State Farm cancels thousands in Fla.
125,000 customers to be cut during hurricane season
The largest homeowners insurer in Florida is canceling the policies of 125,000 of its most vulnerable customers beginning Aug. 1, halfway through the 2010 hurricane season.
The company, State Farm Florida, began sending out cancellation notices this week to nearly a fifth of its 714,000 customers, most of them in the state’s hurricane-prone coastal regions.
A spokesman for State Farm said the decision was the direct result of its failure to win a 47.1 percent rate increase from state regulators.
State Farm stopped writing new policies and sought the increase a year ago, saying severe losses from a series of devastating hurricanes in recent years had rendered its business model unworkable.

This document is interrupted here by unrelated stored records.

-- ==== Sys2Proof/Laws/State.lean ====
section
/-! SUPPORT. Laws/State.lean: what each update of the state leaves, field by field. -/

namespace Sys2Proof.Machine

/-! ### State.setWord -/

@[simp] theorem State.setWord_pending (s : State) (a : Nat) (w : Word) : (s.setWord a w).pending = s.pending := (rfl)
@[simp] theorem State.setWord_cnt (s : State) (a : Nat) (w : Word) : (s.setWord a w).cnt = s.cnt := (rfl)
@[simp] theorem State.setWord_cyc (s : State) (a : Nat) (w : Word) : (s.setWord a w).cyc = s.cyc := (rfl)
@[simp] theorem State.setWord_datum (s : State) (a : Nat) (w : Word) : (s.setWord a w).datum = s.datum := (rfl)
@[simp] theorem State.setWord_free (s : State) (a : Nat) (w : Word) : (s.setWord a w).free = s.free := (rfl)
@[simp] theorem State.setWord_holdOff (s : State) (a : Nat) (w : Word) : (s.setWord a w).holdOff = s.holdOff := (rfl)
@[simp] theorem State.setWord_fns (s : State) (a : Nat) (w : Word) : (s.setWord a w).fns = s.fns := (rfl)
@[simp] theorem State.setWord_waits (s : State) (a : Nat) (w : Word) : (s.setWord a w).waits = s.waits := (rfl)
@[simp] theorem State.setWord_fbk (s : State) (a : Nat) (w : Word) : (s.setWord a w).fbk = s.fbk := (rfl)
@[simp] theorem State.setWord_otp (s : State) (a : Nat) (w : Word) : (s.setWord a w).otp = s.otp := (rfl)
@[simp] theorem State.setWord_saStat (s : State) (a : Nat) (w : Word) : (s.setWord a w).saStat = s.saStat := (rfl)
@[simp] theorem State.setWord_qDrop (s : State) (a : Nat) (w : Word) : (s.setWord a w).qDrop = s.qDrop := (rfl)
@[simp] theorem State.setWord_requests (s : State) (a : Nat) (w : Word) : (s.setWord a w).requests = s.requests := (rfl)
@[simp] theorem State.setWord_rules (s : State) (a : Nat) (w : Word) : (s.setWord a w).rules = s.rules := (rfl)
@[simp] theorem State.setWord_bypass (s : State) (a : Nat) (w : Word) : (s.setWord a w).bypass = s.bypass := (rfl)
@[simp] theorem State.setWord_bypAt (s : State) (a : Nat) (w : Word) : (s.setWord a w).bypAt = s.bypAt := (rfl)
@[simp] theorem State.setWord_polAt (s : State) (a : Nat) (w : Word) : (s.setWord a w).polAt = s.polAt := (rfl)
@[simp] theorem State.setWord_sampAt (s : State) (a : Nat) (w : Word) : (s.setWord a w).sampAt = s.sampAt := (rfl)
@[simp] theorem State.setWord_dat (s : State) (a : Nat) (w : Word) : (s.setWord a w).dat = s.dat := (rfl)
@[simp] theorem State.setWord_plat (s : State) (a : Nat) (w : Word) : (s.setWord a w).plat = s.plat := (rfl)
@[simp] theorem State.setWord_sec (s : State) (a : Nat) (w : Word) : (s.setWord a w).sec = s.sec := (rfl)
@[simp] theorem State.setWord_hrt (s : State) (a : Nat) (w : Word) : (s.setWord a w).hrt = s.hrt := (rfl)
@[simp] theorem State.setWord_frames (s : State) (a : Nat) (w : Word) : (s.setWord a w).frames = s.frames := (rfl)
@[simp] theorem State.setWord_nextFrame (s : State) (a : Nat) (w : Word) : (s.setWord a w).nextFrame = s.nextFrame := (rfl)
@[simp] theorem State.setWord_nextEnq (s : State) (a : Nat) (w : Word) : (s.setWord a w).nextEnq = s.nextEnq := (rfl)
@[simp] theorem State.setWord_blw (s : State) (a : Nat) (w : Word) : (s.setWord a w).blw = s.blw := (rfl)
@[simp] theorem State.setWord_gates (s : State) (a : Nat) (w : Word) : (s.setWord a w).gates = s.gates := (rfl)
@[simp] theorem State.setWord_prt (s : State) (a : Nat) (w : Word) : (s.setWord a w).prt = s.prt := (rfl)
@[simp] theorem State.setWord_anvIdle (s : State) (a : Nat) (w : Word) : (s.setWord a w).anvIdle = s.anvIdle := (rfl)
@[simp] theorem State.setWord_anvKat (s : State) (a : Nat) (w : Word) : (s.setWord a w).anvKat = s.anvKat := (rfl)
@[simp] theorem State.setWord_anvRet (s : State) (a : Nat) (w : Word) : (s.setWord a w).anvRet = s.anvRet := (rfl)
@[simp] theorem State.setWord_anvWake (s : State) (a : Nat) (w : Word) : (s.setWord a w).anvWake = s.anvWake := (rfl)
@[simp] theorem State.setWord_env (s : State) (a : Nat) (w : Word) : (s.setWord a w).env = s.env := (rfl)
@[simp] theorem State.setWord_tie (s : State) (a : Nat) (w : Word) : (s.setWord a w).tie = s.tie := (rfl)
@[simp] theorem State.setWord_ecc (s : State) (a : Nat) (w : Word) : (s.setWord a w).ecc = s.ecc := (rfl)
@[simp] theorem State.setWord_tmp (s : State) (a : Nat) (w : Word) : (s.setWord a w).tmp = s.tmp := (rfl)
@[simp] theorem State.setWord_par (s : State) (a : Nat) (w : Word) : (s.setWord a w).par = s.par := (rfl)
@[simp] theorem State.setWord_ctl (s : State) (a : Nat) (w : Word) : (s.setWord a w).ctl = s.ctl := (rfl)
@[simp] theorem State.setWord_smbus (s : State) (a : Nat) (w : Word) : (s.setWord a w).smbus = s.smbus := (rfl)
@[simp] theorem State.setWord_opMin (s : State) (a : Nat) (w : Word) : (s.setWord a w).opMin = s.opMin := (rfl)
@[simp] theorem State.setWord_powerCycles (s : State) (a : Nat) (w : Word) : (s.setWord a w).powerCycles = s.powerCycles := (rfl)
@[simp] theorem State.setWord_boots (s : State) (a : Nat) (w : Word) : (s.setWord a w).boots = s.boots := (rfl)
@[simp] theorem State.setWord_linkUp (s : State) (a : Nat) (w : Word) : (s.setWord a w).linkUp = s.linkUp := (rfl)
@[simp] theorem State.setWord_linkSpeed (s : State) (a : Nat) (w : Word) : (s.setWord a w).linkSpeed = s.linkSpeed := (rfl)
@[simp] theorem State.setWord_linkWidth (s : State) (a : Nat) (w : Word) : (s.setWord a w).linkWidth = s.linkWidth := (rfl)
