@[simp] theorem State.dropDev_pending (s : State) (n c : Nat) (p : Option Nat) (i : Nat) : (s.dropDev n c p i).pending = s.pending :=
  (dropDev_only (evts_append [.holdOff, .cnt] []) (by decide) (by decide) s n c p i).part .pending (by decide) (by simp)
@[simp] theorem State.dropDev_cyc (s : State) (n c : Nat) (p : Option Nat) (i : Nat) : (s.dropDev n c p i).cyc = s.cyc :=
  (dropDev_only (evts_append [.holdOff, .cnt] []) (by decide) (by decide) s n c p i).part .cyc (by decide) (by simp)
@[simp] theorem State.dropDev_datum (s : State) (n c : Nat) (p : Option Nat) (i : Nat) : (s.dropDev n c p i).datum = s.datum :=
  (dropDev_only (evts_append [.holdOff, .cnt] []) (by decide) (by decide) s n c p i).part .datum (by decide) (by simp)
@[simp] theorem State.dropDev_free (s : State) (n c : Nat) (p : Option Nat) (i : Nat) : (s.dropDev n c p i).free = s.free :=
  (dropDev_only (evts_append [.holdOff, .cnt] []) (by decide) (by decide) s n c p i).part .free (by decide) (by simp)
@[simp] theorem State.dropDev_waits (s : State) (n c : Nat) (p : Option Nat) (i : Nat) : (s.dropDev n c p i).waits = s.waits :=
  (dropDev_only (evts_append [.holdOff, .cnt] []) (by decide) (by decide) s n c p i).part .waits (by decide) (by simp)
@[simp] theorem State.dropDev_otp (s : State) (n c : Nat) (p : Option Nat) (i : Nat) : (s.dropDev n c p i).otp = s.otp :=
  (dropDev_only (evts_append [.holdOff, .cnt] []) (by decide) (by decide) s n c p i).part .otp (by decide) (by simp)
@[simp] theorem State.dropDev_saStat (s : State) (n c : Nat) (p : Option Nat) (i : Nat) : (s.dropDev n c p i).saStat = s.saStat :=
  (dropDev_only (evts_append [.holdOff, .cnt] []) (by decide) (by decide) s n c p i).part .saStat (by decide) (by simp)
@[simp] theorem State.dropDev_qDrop (s : State) (n c : Nat) (p : Option Nat) (i : Nat) : (s.dropDev n c p i).qDrop = s.qDrop :=
  (dropDev_only (evts_append [.holdOff, .cnt] []) (by decide) (by decide) s n c p i).part .qDrop (by decide) (by simp)
@[simp] theorem State.dropDev_requests (s : State) (n c : Nat) (p : Option Nat) (i : Nat) : (s.dropDev n c p i).requests = s.requests :=
  (dropDev_only (evts_append [.holdOff, .cnt] []) (by decide) (by decide) s n c p i).part .requests (by decide) (by simp)
@[simp] theorem State.dropDev_rules (s : State) (n c : Nat) (p : Option Nat) (i : Nat) : (s.dropDev n c p i).rules = s.rules :=
  (dropDev_only (evts_append [.holdOff, .cnt] []) (by decide) (by decide) s n c p i).part .rules (by decide) (by simp)
@[simp] theorem State.dropDev_bypass (s : State) (n c : Nat) (p : Option Nat) (i : Nat) : (s.dropDev n c p i).bypass = s.bypass :=
  (dropDev_only (evts_append [.holdOff, .cnt] []) (by decide) (by decide) s n c p i).part .bypass (by decide) (by simp)
@[simp] theorem State.dropDev_bypAt (s : State) (n c : Nat) (p : Option Nat) (i : Nat) : (s.dropDev n c p i).bypAt = s.bypAt :=
  (dropDev_only (evts_append [.holdOff, .cnt] []) (by decide) (by decide) s n c p i).part .bypAt (by decide) (by simp)
@[simp] theorem State.dropDev_polAt (s : State) (n c : Nat) (p : Option Nat) (i : Nat) : (s.dropDev n c p i).polAt = s.polAt :=
  (dropDev_only (evts_append [.holdOff, .cnt] []) (by decide) (by decide) s n c p i).part .polAt (by decide) (by simp)
@[simp] theorem State.dropDev_sampAt (s : State) (n c : Nat) (p : Option Nat) (i : Nat) : (s.dropDev n c p i).sampAt = s.sampAt :=
  (dropDev_only (evts_append [.holdOff, .cnt] []) (by decide) (by decide) s n c p i).part .sampAt (by decide) (by simp)
@[simp] theorem State.dropDev_dat (s : State) (n c : Nat) (p : Option Nat) (i : Nat) : (s.dropDev n c p i).dat = s.dat :=
  (dropDev_only (evts_append [.holdOff, .cnt] []) (by decide) (by decide) s n c p i).part .dat (by decide) (by simp)
@[simp] theorem State.dropDev_plat (s : State) (n c : Nat) (p : Option Nat) (i : Nat) : (s.dropDev n c p i).plat = s.plat :=
  (dropDev_only (evts_append [.holdOff, .cnt] []) (by decide) (by decide) s n c p i).part .plat (by decide) (by simp)
@[simp] theorem State.dropDev_sec (s : State) (n c : Nat) (p : Option Nat) (i : Nat) : (s.dropDev n c p i).sec = s.sec :=
  (dropDev_only (evts_append [.holdOff, .cnt] []) (by decide) (by decide) s n c p i).part .sec (by decide) (by simp)
@[simp] theorem State.dropDev_hrt (s : State) (n c : Nat) (p : Option Nat) (i : Nat) : (s.dropDev n c p i).hrt = s.hrt :=
  (dropDev_only (evts_append [.holdOff, .cnt] []) (by decide) (by decide) s n c p i).part .hrt (by decide) (by simp)
@[simp] theorem State.dropDev_frames (s : State) (n c : Nat) (p : Option Nat) (i : Nat) : (s.dropDev n c p i).frames = s.frames :=
  (dropDev_only (evts_append [.holdOff, .cnt] []) (by decide) (by decide) s n c p i).part .frames (by decide) (by simp)
@[simp] theorem State.dropDev_nextFrame (s : State) (n c : Nat) (p : Option Nat) (i : Nat) : (s.dropDev n c p i).nextFrame = s.nextFrame :=
  (dropDev_only (evts_append [.holdOff, .cnt] []) (by decide) (by decide) s n c p i).part .nextFrame (by decide) (by simp)
@[simp] theorem State.dropDev_nextEnq (s : State) (n c : Nat) (p : Option Nat) (i : Nat) : (s.dropDev n c p i).nextEnq = s.nextEnq :=
  (dropDev_only (evts_append [.holdOff, .cnt] []) (by decide) (by decide) s n c p i).part .nextEnq (by decide) (by simp)
@[simp] theorem State.dropDev_blw (s : State) (n c : Nat) (p : Option Nat) (i : Nat) : (s.dropDev n c p i).blw = s.blw :=
  (dropDev_only (evts_append [.holdOff, .cnt] []) (by decide) (by decide) s n c p i).part .blw (by decide) (by simp)
@[simp] theorem State.dropDev_gates (s : State) (n c : Nat) (p : Option Nat) (i : Nat) : (s.dropDev n c p i).gates = s.gates :=
  (dropDev_only (evts_append [.holdOff, .cnt] []) (by decide) (by decide) s n c p i).part .gates (by decide) (by simp)
@[simp] theorem State.dropDev_prt (s : State) (n c : Nat) (p : Option Nat) (i : Nat) : (s.dropDev n c p i).prt = s.prt :=
  (dropDev_only (evts_append [.holdOff, .cnt] []) (by decide) (by decide) s n c p i).part .prt (by decide) (by simp)
@[simp] theorem State.dropDev_anvIdle (s : State) (n c : Nat) (p : Option Nat) (i : Nat) : (s.dropDev n c p i).anvIdle = s.anvIdle :=
  (dropDev_only (evts_append [.holdOff, .cnt] []) (by decide) (by decide) s n c p i).part .anvIdle (by decide) (by simp)
@[simp] theorem State.dropDev_anvKat (s : State) (n c : Nat) (p : Option Nat) (i : Nat) : (s.dropDev n c p i).anvKat = s.anvKat :=
  (dropDev_only (evts_append [.holdOff, .cnt] []) (by decide) (by decide) s n c p i).part .anvKat (by decide) (by simp)
@[simp] theorem State.dropDev_anvRet (s : State) (n c : Nat) (p : Option Nat) (i : Nat) : (s.dropDev n c p i).anvRet = s.anvRet :=
  (dropDev_only (evts_append [.holdOff, .cnt] []) (by decide) (by decide) s n c p i).part .anvRet (by decide) (by simp)
@[simp] theorem State.dropDev_anvWake (s : State) (n c : Nat) (p : Option Nat) (i : Nat) : (s.dropDev n c p i).anvWake = s.anvWake :=
  (dropDev_only (evts_append [.holdOff, .cnt] []) (by decide) (by decide) s n c p i).part .anvWake (by decide) (by simp)
@[simp] theorem State.dropDev_env (s : State) (n c : Nat) (p : Option Nat) (i : Nat) : (s.dropDev n c p i).env = s.env :=
  (dropDev_only (evts_append [.holdOff, .cnt] []) (by decide) (by decide) s n c p i).part .env (by decide) (by simp)
@[simp] theorem State.dropDev_tie (s : State) (n c : Nat) (p : Option Nat) (i : Nat) : (s.dropDev n c p i).tie = s.tie :=
  (dropDev_only (evts_append [.holdOff, .cnt] []) (by decide) (by decide) s n c p i).part .tie (by decide) (by simp)
@[simp] theorem State.dropDev_ecc (s : State) (n c : Nat) (p : Option Nat) (i : Nat) : (s.dropDev n c p i).ecc = s.ecc :=
  (dropDev_only (evts_append [.holdOff, .cnt] []) (by decide) (by decide) s n c p i).part .ecc (by decide) (by simp)
@[simp] theorem State.dropDev_tmp (s : State) (n c : Nat) (p : Option Nat) (i : Nat) : (s.dropDev n c p i).tmp = s.tmp :=
  (dropDev_only (evts_append [.holdOff, .cnt] []) (by decide) (by decide) s n c p i).part .tmp (by decide) (by simp)
@[simp] theorem State.dropDev_par (s : State) (n c : Nat) (p : Option Nat) (i : Nat) : (s.dropDev n c p i).par = s.par :=
  (dropDev_only (evts_append [.holdOff, .cnt] []) (by decide) (by decide) s n c p i).part .par (by decide) (by simp)
@[simp] theorem State.dropDev_ctl (s : State) (n c : Nat) (p : Option Nat) (i : Nat) : (s.dropDev n c p i).ctl = s.ctl :=
  (dropDev_only (evts_append [.holdOff, .cnt] []) (by decide) (by decide) s n c p i).part .ctl (by decide) (by simp)
@[simp] theorem State.dropDev_smbus (s : State) (n c : Nat) (p : Option Nat) (i : Nat) : (s.dropDev n c p i).smbus = s.smbus :=
  (dropDev_only (evts_append [.holdOff, .cnt] []) (by decide) (by decide) s n c p i).part .smbus (by decide) (by simp)
/-- A register that no event moves. -/
theorem State.word_dropDev (s : State) (n c : Nat) (p : Option Nat) (i : Nat) {x : Nat} (h : blockOf x ≠ 17) (h1 : x ≠ 0xF00000) (h2 : x ≠ 0xF00004) :
    (s.dropDev n c p i).word x = s.word x :=
  (dropDev_only (evts_append [.holdOff, .cnt] []) (by decide) (by decide) s n c p i).word x (by simp [evtKeys, F.FBK_STATUS_SEC_USED, F.FBK_SEC_OVF_OVERFLOW, h1, h2]) (by simp [evts, h])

It said that without the large increase, it would be insolvent by the end of 2011.
The losses for State Farm are especially large because it is the largest insurer in the state. But the insurance industry across the board has been slammed by heavy hurricane losses in recent years, most notably from hurricanes Ivan (which caused $8.9 billion in damage) and Frances ($8.3 billion) in 2004 and Wilma ($20.6 billion) in 2005.
Although there were no catastrophic hurricane losses in the last two years, the potential continues to drive up costs for Florida insurers, whose access to reinsurance is restricted because of the risk, the state Office of Insurance Regulation said. It projected that 102 of the 200 largest Florida carriers were running net underwriting losses.